Walmart Marketplace — Often underutilised by international sellers, Walmart Marketplace continues to grow its third-party seller program and represents a meaningful channel for US-targeted commodity goods with less competition than Amazon.
Own-channel DTC — For established sellers with a defined customer base, building a Shopify store — even if it only handles 10–15% of your volume — gives you a platform you control and audience data that belongs to you. The insurance value alone is worth the setup cost.
And it's worth noting: even within eBay, there are sellers who are thriving outside the official focus categories. They tend to be niche-oriented, deeply knowledgeable in their product area, and willing to invest in listing quality and promoted listings strategically. The platform hasn't abandoned non-focus categories entirely — it just isn't going out of its way to develop them.
The Bigger Picture for Multichannel Sellers
eBay's strategic narrative is coherent and, in investor terms, it's working. The company is delivering growth by concentrating resources, acquiring adjacent platforms, and building a brand around passion-driven commerce.

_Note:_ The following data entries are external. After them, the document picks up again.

-- ==== Sys2Proof/Machine/Step.lean ====
section
/-! DEFINITION. One step of the CPU, which drives the whole machine (60_exceptions.md R400). -/

namespace Sys2Proof.Machine

/-- The CPU part of a step that runs an instruction: the fetch, the instruction's base cycles (log 6), its meaning. -/
def State.runInstr (s : State) : Result :=
  exec s.fetch.1 (s.fetch.2.chargeBase s.fetch.1)

/-- The CPU part of a step (60_exceptions.md R400, parts 1 and 2). -/
def State.cpuPart (s : State) : Result :=
  match s.poll with
  | .nmi => .next s.enterNmi
  | .irq => .next s.enterIrq
  | .run => s.runInstr

/-- `step()` (60_exceptions.md R400): no step after a refusal (R425) or in a mode in which no step runs (R456; log 8); else the
CPU part, then the catch-up. -/
def step (s : State) : Host.Outcome State Fault Refusal :=
  match s.refusal with
  | some (op, pc) => .refused (.unassignedOpcode op pc)
  | none => if s.sched.mode = .running then thenCatchUp s.cpuPart else .refused (.notRunning s.sched.mode)

/-- The machine with a table word's instruction stored where the next step fetches it (log 14). -/
def State.withFetchWord (s : State) (nbits w : Nat) : State :=
  let s := s.fetchablePc.readyToFetch
  s.placeBytes s.pc (tableWordBytes nbits w)

end Sys2Proof.Machine
end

If you sell Pokémon cards, vintage watches, luxury handbags, or car parts, eBay has never been more invested in your success.
If you don't sell those things, the platform is still a valuable channel — but it is increasingly one that you should treat as a distribution point rather than a growth partner. eBay will take your listings, process your transactions, and collect its fees. The algorithmic love, the product innovation, the marketing dollars — those are going elsewhere.
The sellers who will navigate this well are the ones who saw this shift coming — or who see it now — and made platform diversification a strategic priority before they needed it. The Depop acquisition is the latest, clearest signal of where eBay is heading. The question is whether that direction includes your business.
For most multichannel sellers, the honest answer is: probably not at the centre of it. And that's information worth acting on.